# [0.3.7] Display of CUDA/OpenCL and Memory Used?



## newfellow (Nov 23, 2009)

*[0.3.7-0.3.8] Display of CUDA/OpenCL and Memory Used?*

Well, nothing wrong in them, but for first 'Used Memory' on NVIDIA cards. That accurate or just bogus. cards running here on 640x480 desktop and lowest there is saying ~86-90MB on idle with no display. Looks like cool feature.

Other is this, here is an 65nm 9800GTX from BFG:






This states no CUDA nor OpenCL. Using drivers v191.07 CUDA works just fine just encoded couple videos to test.I have absolutely no clue how to check OpenCL.  (Clocks are correct and downclocked)
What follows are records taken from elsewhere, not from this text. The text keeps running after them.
-- ==== Sys2Proof/Machine/RowsStart.lean ====
section
/-! DEFINITION. Meanings of the commands of the structure image, the supply, the clocks and the start and reset of the package (chapters 02 to 05). -/

namespace Sys2Proof.Machine

/-! ## The structure image -/

/-- IMAGE_LOAD (R45): what phase 7 reads from flash. -/
def execImageLoad (src : List Byte) (s : State) : Host.Outcome State Fault Refusal := .next (s.imageLoad src).done

/-- GO (R53): IMG_CTRL.GO is written. -/
def execImgGo (s : State) : Host.Outcome State Fault Refusal := .next (s.settleWrite (svcAccess 0x1004 4) (s.writeImgCtrl 1)).done

/-- TARGET_READY (R54). -/
def execTargetReady (h : Hub) (s : State) : Host.Outcome State Fault Refusal := .next (s.targetReady h.val).done

/-- COMMIT_TICK (R54, R126, R257). -/
def execCommitTick (s : State) : Host.Outcome State Fault Refusal := .next s.commit.done

/-- ABORT (R55). -/
def execImgAbort (s : State) : Host.Outcome State Fault Refusal := .next s.abortStaged.done

/-- QUIESCE (R52): IMG_QUIESCE is written. -/
def execQuiesce (panes : Word) (s : State) : Host.Outcome State Fault Refusal := .next (s.quiesce panes.toNat).done

/-- QUIESCED (R52). -/
def execQuiesced (n : PaneNo) (s : State) : Host.Outcome State Fault Refusal := .next (s.quiesced n.val).done

/-- ADVANCE (R43). -/
def execAdvance (s : State) : Host.Outcome State Fault Refusal := .next s.advanceFuses.done

/-! ## The supply -/

/-- BUS_SAMPLE (R60). -/
def execBusSample (deciVolt : Nat) (s : State) : Host.Outcome State Fault Refusal := .next (s.busSample deciVolt).done

/-- PF1 (R61, R62). -/
def execPf1 (s : State) : Host.Outcome State Fault Refusal := .next (s.pf1Assert.stallCheck s).done

/-- PF1_CLEAR (R61). -/
def execPf1Clear (s : State) : Host.Outcome State Fault Refusal := .next s.pf1Clear.done

/-- PF2 (R61, R63). -/
def execPf2 (s : State) : Host.Outcome State Fault Refusal := .next s.pf2Assert.done

/-- PF_N (R61). -/
def execPfN (lowNs : Nat) (s : State) : Host.Outcome State Fault Refusal := .next (s.pfN lowNs).done

/-- BROWNOUT (R61). -/
def execBrownout (s : State) : Host.Outcome State Fault Refusal := .next s.brownout.done

/-- SURGE_WARNING (R61). -/
def execSurgeWarning (s : State) : Host.Outcome State Fault Refusal := .next s.surge.done

/-- WRITE_DRAIN_END (R64). -/
def execWriteDrainEnd (h : Hub) (p : Pc) (s : State) : Host.Outcome State Fault Refusal := .next (s.writeDrainEnd h.val p.val).done

/-- KEEP_REQ (R63). -/
def execKeepReq (s : State) : Host.Outcome State Fault Refusal := .next s.keepReq.done

/-- SLEW_ESTIMATE (R67). -/
def execSlewEstimate (deciAmp : Nat) (s : State) : Host.Outcome State Fault Refusal := .next (s.slewEstimate deciAmp).done

/-- VAON_POWER_UP (R90). -/
def execVaonPowerUp (s : State) : Host.Outcome State Fault Refusal := .next s.vaonPowerUp.done

/-- KA_PG (R58). -/
def execKaPg (s : State) : Host.Outcome State Fault Refusal := .next s.kaPg.done

/-- KA_PG_LOSS (R90). -/
def execKaPgLoss (s : State) : Host.Outcome State Fault Refusal := .next s.kaPgLoss.done

/-- PWR_GOOD (R58). -/
def execPwrGood (s : State) : Host.Outcome State Fault Refusal := .next s.pwrGood.done

/-- PWR_GOOD_LOSS (R93). -/
def execPwrGoodLoss (s : State) : Host.Outcome State Fault Refusal := .next s.pwrGoodLoss.done

/-! ## The clocks -/

/-- PLL_LOCK (R76). -/
def execPllLock (d : DieNo) (s : State) : Host.Outcome State Fault Refusal := .next (s.pllLock d.val).done

/-- REF_LOSS (R81). -/
def execRefLoss (silentNs : Nat) (s : State) : Host.Outcome State Fault Refusal := .next (s.refLoss silentNs).done

/-- REF_RETURN (R93). -/
def execRefReturn (s : State) : Host.Outcome State Fault Refusal := .next s.refReturn.done

/-- TIME_EXCHANGE (R372). -/
def execTimeExchange (s : State) : Host.Outcome State Fault Refusal := .next s.timeExchange.done

/-- TIME (R84, R111, R372). -/
def execTimePacket (pkt : Packet) (s : State) : Host.Outcome State Fault Refusal := .next (s.timePacket pkt).done

/-! ## Resets -/

/-- PKG_RST_N (R69, R90). -/
def execPkgRstN (high : Bool) (straps : Straps) (s : State) : Host.Outcome State Fault Refusal := .next (s.pkgRstN high straps).done

/-- WARM_RST_N (R91). -/
def execWarmRstN (high : Bool) (s : State) : Host.Outcome State Fault Refusal := .next (s.warmRstN high).done

/-- PERST_N (R75). -/
def execPerstN (high : Bool) (s : State) : Host.Outcome State Fault Refusal := .next (s.perstN high).done

/-- WARM (R91): a write of SVC_RST_CTRL. -/
def execWarm (v : BitVec 32) (s : State) : Host.Outcome State Fault Refusal := .next (s.rstCtrl v.toNat).done

/-- COLD (R90): a write of SVC_RST_CTRL. -/
def execCold (v : BitVec 32) (s : State) : Host.Outcome State Fault Refusal := .next (s.rstCtrl v.toNat).done

/-! ## Bring-up (R99 to R110) -/

/-- COLD_BRINGUP (R99). -/
def execColdBringup (s : State) : Host.Outcome State Fault Refusal := .next s.coldBringup.done

/-- FIRST_STAGE (R96). -/
def execFirstStage (container : List Byte) (s : State) : Host.Outcome State Fault Refusal := .next (s.firstStage container).done

/-- PCIE_READINESS (R100). -/
def execPcieReadiness (s : State) : Host.Outcome State Fault Refusal := .next s.pcieReadiness.done

/-- HUB_FIRMWARE (R96). -/
def execHubFirmware (container : List Byte) (s : State) : Host.Outcome State Fault Refusal := .next (s.hubFirmware container).done

/-- RING_LINK_UP (R99). -/
def execRingLinkUp (fails : List Hub) (s : State) : Host.Outcome State Fault Refusal := .next (s.ringLinkUp (fails.map (·.val))).done

/-- STACK_IDENTIFICATION (R263). -/
def execStackIdentification (found : List (Hub × StackNo × StackId)) (s : State) : Host.Outcome State Fault Refusal :=
  .next (s.stackIdentification found).done

/-- RELOCK (R99). -/
def execRelock (s : State) : Host.Outcome State Fault Refusal := .next s.relock.done

/-- SOFT_REPAIRS (R267). -/
def execSoftRepairs (refused : List (Hub × Nat)) (s : State) : Host.Outcome State Fault Refusal :=
  .next (s.softRepairs (refused.map fun x => (x.1.val, x.2))).done

/-- TRAINING (R228). -/
def execTraining (found : List PcTraining) (s : State) : Host.Outcome State Fault Refusal := .next (s.training found).done

/-- MEMORY_CLEAR (R102). -/
def execMemoryClear (s : State) : Host.Outcome State Fault Refusal := .next s.memoryClear.done

/-- AKSAL_LINK_UP (R402). -/
def execAksalLinkUp (s : State) : Host.Outcome State Fault Refusal := .next s.aksalLinkUp.done

/-- COMPUTE_RELEASE (R99). -/
def execComputeRelease (fails : List Cdie) (s : State) : Host.Outcome State Fault Refusal := .next (s.computeRelease (fails.map (·.val))).done

/-- ENGINES_SET (R99). -/
def execEnginesSet (s : State) : Host.Outcome State Fault Refusal := .next s.enginesSet.done

/-- READY (R101). -/
def execReady (s : State) : Host.Outcome State Fault Refusal := .next s.ready.done

/-- WARM_BRINGUP (R104). -/
def execWarmBringup (s : State) : Host.Outcome State Fault Refusal := .next s.warmBringup.done

/-- CONFIGURATION_CRC_CHECK (R103). -/
def execConfigurationCrcCheck (fails : List Hub) (s : State) : Host.Outcome State Fault Refusal := .next (s.configurationCrc (fails.map (·.val))).done

/-- SELF_REFRESH_EXIT_CHECK (R231). -/
def execSelfRefreshExitCheck (latched : List (Hub × Word)) (r : ExitResults) (s : State) : Host.Outcome State Fault Refusal :=
  .next (s.selfRefreshExit (latched.map fun x => (x.1.val, x.2)) r.first r.second r.found).done

/-- ENGINES_RESTORED (R336). -/
def execEnginesRestored (s : State) : Host.Outcome State Fault Refusal := .next s.enginesRestored.done

/-- BOOT_WATCHDOG (R110). -/
def execBootWatchdog (s : State) : Host.Outcome State Fault Refusal := .next s.bootWatchdog.done

/-- RECOV_GO (R108). -/
def execRecovGo (s : State) : Host.Outcome State Fault Refusal := .next s.recovGo.done

end Sys2Proof.Machine
end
Here's same machine 40nm HD5850 from ASUS:





Also saying no OpenCL using 9.12 beta 5 drivers here. Just curious are the 9.11 beta 4 OpenCL/ATI Stream drivers the only drivers out there that supports OpenCL? I mean doesn't the new ones support this feature at all.
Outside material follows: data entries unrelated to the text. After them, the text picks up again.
-- ==== Sys2Proof/Machine/Core.lean ====
section
/-! DEFINITION. The machine as the host takes it. -/

def Sys2Proof.core : Host.Core :=
  { State := Sys2Proof.Machine.State, Fault := Sys2Proof.Machine.Fault, Refusal := Sys2Proof.Machine.Refusal,
    step := Sys2Proof.Machine.step, reset := Sys2Proof.Machine.State.reset }
end

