-- ==== Sys2Proof/Certificates/Slice0/Obligations.lean ====
section
/-! DEFINITION. What is stated of the machine, for the provers: one definition for each obligation. -/

open Sys2Proof Sys2Proof.Machine

/-! ## The whole machine -/

/-- For every command c, every list of commands behind it and every state: a step of the state with c at the front of its queue is exec c on the state with the rest of the queue. The queue of commands is the model's own (log entry 3). -/
def Obligations.StepRunsTheFrontCommand : Prop :=
  ∀ (s : State) (c : Instr) (rest : List Instr), step { s with pending := c :: rest } = exec c { s with pending := rest }

/-- The model's choice of log entry 1. On an empty queue, with no hinge under way, no correction of TIME64 to make and no counter enabled: with CCLK stopped a step advances TIME64 by one and changes nothing else; with CCLK running it changes nothing but the clocks, advances the CCLK count by one, and advances TIME64 by one where the cycle of four root cycles completes a tick of M root cycles, M the multiplier of the hinge point. -/
def Obligations.IdleStepIsOneCycle : Prop :=
  (∀ s : State, s.pending = [] → s.clk.run = false → s.hinge.step = 0 → s.clk.steer = 0 → s.counting = false →
    step s = .next { s with clk := { s.clk with t64 := s.clk.t64 + 1 } }) ∧
  (∀ s : State, s.pending = [] → s.clk.run = true → s.hinge.step = 0 → s.clk.steer = 0 → s.counting = false →
    ∃ t : State, step s = .next t ∧ t = { s with clk := t.clk } ∧ t.clk.cclk = s.clk.cclk + 1 ∧
      (s.clk.tPhase + 4 < Config.rootMult s.clk.hp → t.clk.t64 = s.clk.t64 ∧ t.clk.tPhase = s.clk.tPhase + 4) ∧
      (Config.rootMult s.clk.hp ≤ s.clk.tPhase + 4 →
        t.clk.t64 = s.clk.t64 + 1 ∧ t.clk.tPhase = s.clk.tPhase + 4 - Config.rootMult s.clk.hp))

/-- After reset every register field reads its Reset value: the fields listed here the value of their Reset column, every other field 0 (fields of an image, before any image, by log entry 5). TIME64 is 0, CCLK stands, the start is cold, every door is masked, the stacks list nothing, nothing is under way and no command waits. -/
def Obligations.ResetLeavesResetValues : Prop :=
  (∀ x ∈ ([(.SVC_BUS_VOLT_MIN, 1023), (.SVC_PF_CFG_PF1_LEVEL, 420), (.SVC_PF_CFG_PF1_FILT, 20), (.SVC_PF_CFG_PF2_LEVEL, 380), (.SVC_PF_CFG_PF2_FILT, 2),
      (.SVC_SLEW_LIMIT_RATE, 2), (.SVC_TIME_SYNC_PERIOD_US, 1000), (.SVC_BOOT_WDOG_SECONDS, 10), (.DOOR_STATUS_MASKED, 1), (.PC_TRANSOM_MERGE, 16),
      (.PC_TRANSOM_LIMIT, 32), (.CMP_GATE_CFG_ENABLE, 1), (.PC_RETRAIN_PAUSE, 60), (.PC_RETRAIN_INTV_MS, 100), (.THM_STALE_MS, 10),
      (.QUEUE_SIZE_CMD_LOG2, 4), (.QUEUE_SIZE_CPL_LOG2, 4), (.QUEUE_CTRL_STOP_ON_ERROR, 1), (.QUEUE_CTRL_ERR_INTR, 1), (.QUEUE_CTRL_VECTOR, 1),
      (.QUEUE_WDOG_SECONDS, 30), (.PAGE_PREFETCH_WIN_US, 2000), (.TRW_PORT_CTRL_ENABLE, 1), (.TRW_PORT_CTRL_PRESET, 3), (.TRW_LINK_FAIL_US, 10),
      (.RING_COLL_TIMEOUT_MS, 10000), (.RING_STALL_GRANT_MS, 1000), (.FN_CTRL_HOST_CLASS, 1), (.CNT_CFG_UNIT, 127), (.SMP_CTRL_SIZE_LOG2, 8)] : List (Fld × Nat)),
    ∀ d i j, State.reset.rd x.1 d i j = x.2) ∧
  State.reset.now = 0 ∧ State.reset.clk.run = false ∧ State.reset.boot.stage = .cold ∧ (∀ h d, (State.reset.door h d).masked = true) ∧
  State.reset.mem = [] ∧ State.reset.Idle ∧ State.reset.pending = []

/-- The contents of the stacks are in canonical form after reset: keys strictly rising, no entry equal to what an unlisted byte reads as (log entry 9). -/
def Obligations.ResetMemoryCanonical : Prop := Inv State.reset

/-- For every state whose stack contents are in canonical form, whatever command is at the front of the queue or if none is: a step that answers a next state leaves them in canonical form, so that equal contents are equal data. -/
def Obligations.StepKeepsMemoryCanonical : Prop :=
  ∀ s t : State, Inv s → step s = .next t → Inv t

/-- From every state, whatever command runs: a step leaves the identity of the package, its keys and revoked slots and the firmware's rollback count as they are, and never lowers the image rollback count FUSED. (What ADVANCE raises it to, RollbackFusesFollowTheImage says; the hubs' fuse maps are a field of their own.) -/
def Obligations.FusesOnlyAdvance : Prop :=
  ∀ s t : State, step s = .next t → t.fuse = { s.fuse with imgRollback := t.fuse.imgRollback } ∧ s.fuse.imgRollback ≤ t.fuse.imgRollback

/-- Every command, in every state, answers a next state: none faults and none is refused. For every command other than VAON_POWER_UP the count of ticks in it is the count before, through resets, power-fail, trips, hinges and self-refresh alike; for every command other than TIME as well, TIME64 in it is TIME64 before; VAON_POWER_UP leaves TIME64 at 0. (TIME64 advances with time alone, IdleStepIsOneCycle; a TIME packet may make the one step at fabric join. That an event whose condition does not hold changes nothing is the model's choice of log entry 2.) -/
def Obligations.CommandsKeepTime64 : Prop :=
  ∀ (c : Instr) (s : State), ∃ t : State, exec c s = .next t ∧
    (c ≠ .vaonPowerUp → t.now = s.now ∧ ((∀ p, c ≠ .timePacket p) → t.time64 = s.time64)) ∧ (c = .vaonPowerUp → t.now = 0 ∧ t.time64 = 0)

/-- For every memory in canonical form: a byte written at a key reads back there, every other key reads as before, the memory after the write is in canonical form, and two memories in canonical form that read alike at every key are the same list. -/
def Obligations.MemoryReadsBackWrites : Prop :=
  (∀ (m : List Host.Cell) (a b : Nat) (v : Byte), Memory.wf m →
    memRead (memWrite m a v) b = (if b = a then v else memRead m b) ∧ Memory.wf (memWrite m a v)) ∧
  (∀ m n : List Host.Cell, Memory.wf m → Memory.wf n → (∀ a, memRead m a = memRead n a) → m = n)

/-- For every clock state: a tick advances TIME64 by 0, 1 or 2; where it is not 1 the tick is a correction, made only if 1,024 ticks have passed since the last one, and it is remembered as the last one. -/
def Obligations.SteeringIsRare : Prop :=
  ∀ c : Clk, c.t64 ≤ c.tick.t64 ∧ c.tick.t64 ≤ c.t64 + 2 ∧
    (c.tick.t64 ≠ c.t64 + 1 →
      c.tick.steerAt = some c.tick.t64 ∧ c.steer ≠ 0 ∧ c.tick.steer.natAbs + 1 = c.steer.natAbs ∧ ∀ u, c.steerAt = some u → u + 1024 ≤ c.t64)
Funny thing in this is when you take the ATIXCoder dump it runing on any other driver than 9.11 beta 4 OpenCL drivers. FPS is like (same source vid) 100-130 FPS HD while with the 9.11 this same damn fps is over 400FPS. So, I think there's something missing on the 'new' drivers we're getting from AMD/ATI.


----------



## W1zzard (Nov 23, 2009)

hmm cuda should be enabled for your card, do you have a cuda dll in your windows system directory? contact me on instant messenger so we can try to debug it


----------



## skylamer (Nov 23, 2009)

install 195.55


----------



## W1zzard (Nov 23, 2009)

191.07 should have cuda support, so this needs to be investigated


----------



## newfellow (Nov 23, 2009)

Don't have an MSN sorry about that. This isn't an issue I would have on usage it's just something noticed on latest GPU-Z missing. CUDA dlls are on box and functional (system32\ and SysWOW64\ has nvcuda.dll and nvcuda32.dll).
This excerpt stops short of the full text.